# Exercise details:
Using the entries below, output each line exactly from the first through the one that contains "def Def.RING_CTRL : RegDef".

[Saved data entries]
/-- CLK_STATUS -/
def Def.CLK_STATUS : RegDef :=
  ⟨0x10008, 1, 0x4, 1, 0x4,
   [⟨4, 1, .w1c, fun _ _ => 0x0, none⟩, ⟨3, 1, .ro, fun _ _ => 0x0, none⟩, ⟨2, 1, .ro, fun _ _ => 0x0, none⟩, ⟨1, 1, .ro, fun _ _ => 0x0, none⟩, ⟨0, 1, .ro, fun _ _ => 0x0, none⟩]⟩

/-- PWR_STATUS -/
def Def.PWR_STATUS : RegDef :=
  ⟨0x1000c, 1, 0x4, 1, 0x4,
   [⟨7, 1, .w1c, fun _ _ => 0x0, none⟩, ⟨0, 7, .ro, fun _ _ => 0x0, none⟩]⟩

/-- PWR_ON -/
def Def.PWR_ON : RegDef :=
  ⟨0x10010, 3, 0x4, 1, 0x4,
   [⟨0, 32, .ro, fun _ _ => 0x0, none⟩]⟩

/-- PWR_REQ -/
def Def.PWR_REQ : RegDef :=
  ⟨0x10020, 3, 0x4, 1, 0x4,
   [⟨0, 32, .fw, fun _ _ => 0x0, none⟩]⟩

/-- PWR_CNT -/
def Def.PWR_CNT : RegDef :=
  ⟨0x10100, 8, 0x4, 1, 0x4,
   [⟨0, 32, .ro, fun _ _ => 0x0, none⟩]⟩

/-- FACET_CTRL -/
def Def.FACET_CTRL : RegDef :=
  ⟨0x130000, 1, 0x4, 1, 0x4,
   [⟨17, 1, .wo, fun _ _ => 0x0, none⟩, ⟨16, 1, .rwl, fun _ _ => 0x0, none⟩, ⟨15, 1, .rwl, fun _ _ => 0x0, none⟩, ⟨8, 7, .fw, fun _ _ => 0x0, none⟩, ⟨0, 1, .wofw, fun _ _ => 0x0, none⟩]⟩

/-- FACET_STATUS -/
def Def.FACET_STATUS : RegDef :=
  ⟨0x130004, 1, 0x4, 1, 0x4,
   [⟨16, 16, .ro, fun _ _ => 0x0, none⟩, ⟨5, 1, .w1c, fun _ _ => 0x0, none⟩, ⟨4, 1, .w1c, fun _ _ => 0x0, none⟩, ⟨3, 1, .w1c, fun _ _ => 0x0, none⟩, ⟨2, 1, .w1c, fun _ _ => 0x0, none⟩, ⟨1, 1, .w1c, fun _ _ => 0x0, none⟩, ⟨0, 1, .ro, fun _ _ => 0x0, none⟩]⟩

/-- FACET_MISR_LO -/
def Def.FACET_MISR_LO : RegDef :=
  ⟨0x130008, 1, 0x4, 1, 0x4,
   [⟨0, 32, .ro, fun _ _ => 0x0, none⟩]⟩

/-- FACET_MISR_HI -/
def Def.FACET_MISR_HI : RegDef :=
  ⟨0x13000c, 1, 0x4, 1, 0x4,
   [⟨0, 32, .ro, fun _ _ => 0x0, none⟩]⟩

/-- FACET_FAIL -/
def Def.FACET_FAIL : RegDef :=
  ⟨0x130010, 3, 0x4, 1, 0x4,
   [⟨0, 32, .ro, fun _ _ => 0x0, none⟩]⟩

/-- MON_THERM -/
def Def.MON_THERM : RegDef :=
  ⟨0x161000, 1, 0x4, 1, 0x4,
   [⟨31, 1, .w1c, fun _ _ => 0x0, none⟩, ⟨30, 1, .ro, fun _ _ => 0x0, none⟩, ⟨24, 4, .fw, fun _ _ => 0x0, none⟩, ⟨0, 16, .ro, fun _ _ => 0x0, none⟩]⟩

/-- MON_SENSOR -/
def Def.MON_SENSOR : RegDef :=
  ⟨0x161040, 12, 0x4, 1, 0x4,
   [⟨0, 16, .ro, fun _ _ => 0x0, none⟩]⟩

/-- RING_CTRL -/
def Def.RING_CTRL : RegDef :=
  ⟨0x140000, 1, 0x4, 1, 0x4,
   [⟨4, 1, .wofw, fun _ _ => 0x0, none⟩, ⟨3, 1, .wofw, fun _ _ => 0x0, none⟩, ⟨2, 1, .wo, fun _ _ => 0x0, none⟩, ⟨0, 1, .rwl, fun _ _ => 0x0, none⟩]⟩

/-- RING_STATUS -/
def Def.RING_STATUS : RegDef :=
  ⟨0x140004, 1, 0x4, 1, 0x4,
   [⟨24, 8, .ro, fun _ _ => 0x0, none⟩, ⟨8, 5, .ro, fun _ _ => 0x0, none⟩, ⟨7, 1, .ro, fun _ _ => 0x0, none⟩, ⟨6, 1, .w1c, fun _ _ => 0x0, none⟩, ⟨5, 1, .w1c, fun _ _ => 0x0, none⟩, ⟨4, 1, .w1c, fun _ _ => 0x0, none⟩, ⟨3, 1, .ro, fun _ _ => 0x0, none⟩, ⟨2, 1, .ro, fun _ _ => 0x0, none⟩, ⟨1, 1, .ro, fun _ _ => 0x0, none⟩, ⟨0, 1, .ro, fun _ _ => 0x1, none⟩]⟩

/-- RING_RX_WIN -/
def Def.RING_RX_WIN : RegDef :=
  ⟨0x140100, 16, 0x4, 1, 0x4,
   [⟨0, 32, .ro, fun _ _ => 0x0, none⟩]⟩

/-- RING_TX_WIN -/
def Def.RING_TX_WIN : RegDef :=
  ⟨0x140200, 16, 0x4, 1, 0x4,
   [⟨0, 32, .fw, fun _ _ => 0x0, none⟩]⟩

/-- RING_CNT -/
def Def.RING_CNT : RegDef :=
  ⟨0x140400, 8, 0x4, 1, 0x4,
   [⟨0, 32, .ro, fun _ _ => 0x0, none⟩]⟩

def regTable00 : List RegDef :=
  [Def.ID_DEVICE]

def regTable01 : List RegDef :=
  [Def.LOCUS_CTRL,
   Def.LOCUS_STATUS,
   Def.LOCUS_NOW_LO,
   Def.LOCUS_NOW_HI,
   Def.LOCUS_RING_OFFSET]

def regTable03 : List RegDef :=
  [Def.CHN_CTRL,
   Def.CHN_STATUS,
   Def.CHN_AGC_CFG,
   Def.CHN_CTF_CFG,
   Def.CHN_FIR_CFG,
   Def.CHN_TGT_CFG,
   Def.CHN_ACQ_CFG,
   Def.CHN_TRK_CFG,
   Def.CHN_SYNC_CFG,
   Def.CHN_DEF_CFG,
   Def.CHN_DEF_CFG2,
   Def.CHN_WEDGE_CFG,
   Def.CHN_FREQ_NEXT,
   Def.CHN_MON,
   Def.CHN_TRACK,
   Def.CHN_ZONE_CUR,
   Def.CHN_ZONE_NEXT,
   Def.CHN_SYNC_PAT_LO,
   Def.CHN_SYNC_PAT_HI,
   Def.CHN_FIR_TAP,
   Def.CHN_FIR_SEED,
   Def.CHN_CNT]

def regTable04 : List RegDef :=
  [Def.LAT_CTRL,
   Def.LAT_STATUS,
   Def.LAT_CFG,
   Def.LAT_ITI_SEED_I,
   Def.LAT_ITI_SEED_O,
   Def.LAT_ITI_I,
   Def.LAT_ITI_O,
   Def.LAT_SIGMA,
   Def.LAT_SPILL_BASE,
   Def.LAT_SPARE,
   Def.DEC_CAP,
   Def.DEC_INSERVICE,
   Def.DEC_FAULT,
   Def.DEC_CTRL,
   Def.DEC_POLICY,
   Def.DEC_SWEEP,
   Def.DEC_QSTAT,
   Def.DEC_MASK,
   Def.DEC_CNT,
   Def.DECU_STATUS,
   Def.DECU_JOB,
   Def.STR_CTRL,
   Def.STR_STATUS,
   Def.STR_CNT]

def regTable05 : List RegDef :=
  [Def.WP_CTRL,
   Def.WP_STATUS,
   Def.WP_INH_CFG,
   Def.WP_LMON_CFG,
   Def.WP_OPC_CFG,
   Def.WP_SKEW,
   Def.WP_OPC_START,
   Def.WP_LVL,
   Def.WP_OPC_A,
   Def.WP_OPC_B,
   Def.WP_OPC_MON_A,
   Def.WP_OPC_MON_B,
   Def.WP_CNT]

def regTable06 : List RegDef :=
  [Def.SRV_CTRL,
   Def.SRV_STATUS,
   Def.SRV_SHIFT,
   Def.SRV_DEFECT,
   Def.SRV_SA,
   Def.SRV_FAILCFG,
   Def.SRV_BEAM_MAP,
   Def.SRV_BEAM_MAP_CUR,
   Def.SRV_REG,
   Def.SRV_CNT]

def regTable07 : List RegDef :=
  [Def.ARC_CTRL,
   Def.ARC_STATUS,
   Def.ARC_PERIOD,
   Def.ARC_BOUND,
   Def.ARC_PCNT,
   Def.ARC_IMAGE,
   Def.ARC_CNT,
   Def.ARC_LDR_CTRL,
   Def.ARC_LDR_SRC,
   Def.ARC_LDR_STATUS,
   Def.ARC_SPARE,
   Def.ARC_INSERVICE,
   Def.ARC_FAULT]

def regTable08 : List RegDef :=
  [Def.MOT_CTRL,
   Def.MOT_STATUS,
   Def.MOT_BUS_CFG,
   Def.MOT_PWM_CFG,
   Def.MOT_BUS_MON,
   Def.MOT_CNT,
   Def.SPN_CFG,
   Def.SPN_START_CFG,
   Def.SPN_START_CFG2,
   Def.SPN_TARGET,
   Def.SPN_SPEED,
   Def.SPN_LIMIT,
   Def.SPN_PROBE,
   Def.SLD_CTRL,
   Def.SLD_STATUS,
   Def.SLD_POS,
   Def.SLD_TARGET,
   Def.SLD_VMAX,
   Def.SLD_ACC,
   Def.SLD_DEC,
   Def.SLD_VLIM_LO,
   Def.SLD_VLIM_HI,
   Def.SLD_HOME_POS,
   Def.SLD_PARK_POS,
   Def.SLD_ORIGIN,
   Def.SLD_PITCH,
   Def.SLD_LIM_CFG,
   Def.SLD_CUR,
   Def.PRF_CTRL,
   Def.PRF_STATUS,
   Def.PRF_POS]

# Written reply:
/-- CLK_STATUS -/
def Def.CLK_STATUS : RegDef :=
  ⟨0x10008, 1, 0x4, 1, 0x4,
   [⟨4, 1, .w1c, fun _ _ => 0x0, none⟩, ⟨3, 1, .ro, fun _ _ => 0x0, none⟩, ⟨2, 1, .ro, fun _ _ => 0x0, none⟩, ⟨1, 1, .ro, fun _ _ => 0x0, none⟩, ⟨0, 1, .ro, fun _ _ => 0x0, none⟩]⟩

/-- PWR_STATUS -/
def Def.PWR_STATUS : RegDef :=
  ⟨0x1000c, 1, 0x4, 1, 0x4,
   [⟨7, 1, .w1c, fun _ _ => 0x0, none⟩, ⟨0, 7, .ro, fun _ _ => 0x0, none⟩]⟩

/-- PWR_ON -/
def Def.PWR_ON : RegDef :=
  ⟨0x10010, 3, 0x4, 1, 0x4,
   [⟨0, 32, .ro, fun _ _ => 0x0, none⟩]⟩

/-- PWR_REQ -/
def Def.PWR_REQ : RegDef :=
  ⟨0x10020, 3, 0x4, 1, 0x4,
   [⟨0, 32, .fw, fun _ _ => 0x0, none⟩]⟩

/-- PWR_CNT -/
def Def.PWR_CNT : RegDef :=
  ⟨0x10100, 8, 0x4, 1, 0x4,
   [⟨0, 32, .ro, fun _ _ => 0x0, none⟩]⟩

/-- FACET_CTRL -/
def Def.FACET_CTRL : RegDef :=
  ⟨0x130000, 1, 0x4, 1, 0x4,
   [⟨17, 1, .wo, fun _ _ => 0x0, none⟩, ⟨16, 1, .rwl, fun _ _ => 0x0, none⟩, ⟨15, 1, .rwl, fun _ _ => 0x0, none⟩, ⟨8, 7, .fw, fun _ _ => 0x0, none⟩, ⟨0, 1, .wofw, fun _ _ => 0x0, none⟩]⟩

/-- FACET_STATUS -/
def Def.FACET_STATUS : RegDef :=
  ⟨0x130004, 1, 0x4, 1, 0x4,
   [⟨16, 16, .ro, fun _ _ => 0x0, none⟩, ⟨5, 1, .w1c, fun _ _ => 0x0, none⟩, ⟨4, 1, .w1c, fun _ _ => 0x0, none⟩, ⟨3, 1, .w1c, fun _ _ => 0x0, none⟩, ⟨2, 1, .w1c, fun _ _ => 0x0, none⟩, ⟨1, 1, .w1c, fun _ _ => 0x0, none⟩, ⟨0, 1, .ro, fun _ _ => 0x0, none⟩]⟩

/-- FACET_MISR_LO -/
def Def.FACET_MISR_LO : RegDef :=
  ⟨0x130008, 1, 0x4, 1, 0x4,
   [⟨0, 32, .ro, fun _ _ => 0x0, none⟩]⟩

/-- FACET_MISR_HI -/
def Def.FACET_MISR_HI : RegDef :=
  ⟨0x13000c, 1, 0x4, 1, 0x4,
   [⟨0, 32, .ro, fun _ _ => 0x0, none⟩]⟩

/-- FACET_FAIL -/
def Def.FACET_FAIL : RegDef :=
  ⟨0x130010, 3, 0x4, 1, 0x4,
   [⟨0, 32, .ro, fun _ _ => 0x0, none⟩]⟩

/-- MON_THERM -/
def Def.MON_THERM : RegDef :=
  ⟨0x161000, 1, 0x4, 1, 0x4,
   [⟨31, 1, .w1c, fun _ _ => 0x0, none⟩, ⟨30, 1, .ro, fun _ _ => 0x0, none⟩, ⟨24, 4, .fw, fun _ _ => 0x0, none⟩, ⟨0, 16, .ro, fun _ _ => 0x0, none⟩]⟩

/-- MON_SENSOR -/
def Def.MON_SENSOR : RegDef :=
  ⟨0x161040, 12, 0x4, 1, 0x4,
   [⟨0, 16, .ro, fun _ _ => 0x0, none⟩]⟩

/-- RING_CTRL -/
def Def.RING_CTRL : RegDef :=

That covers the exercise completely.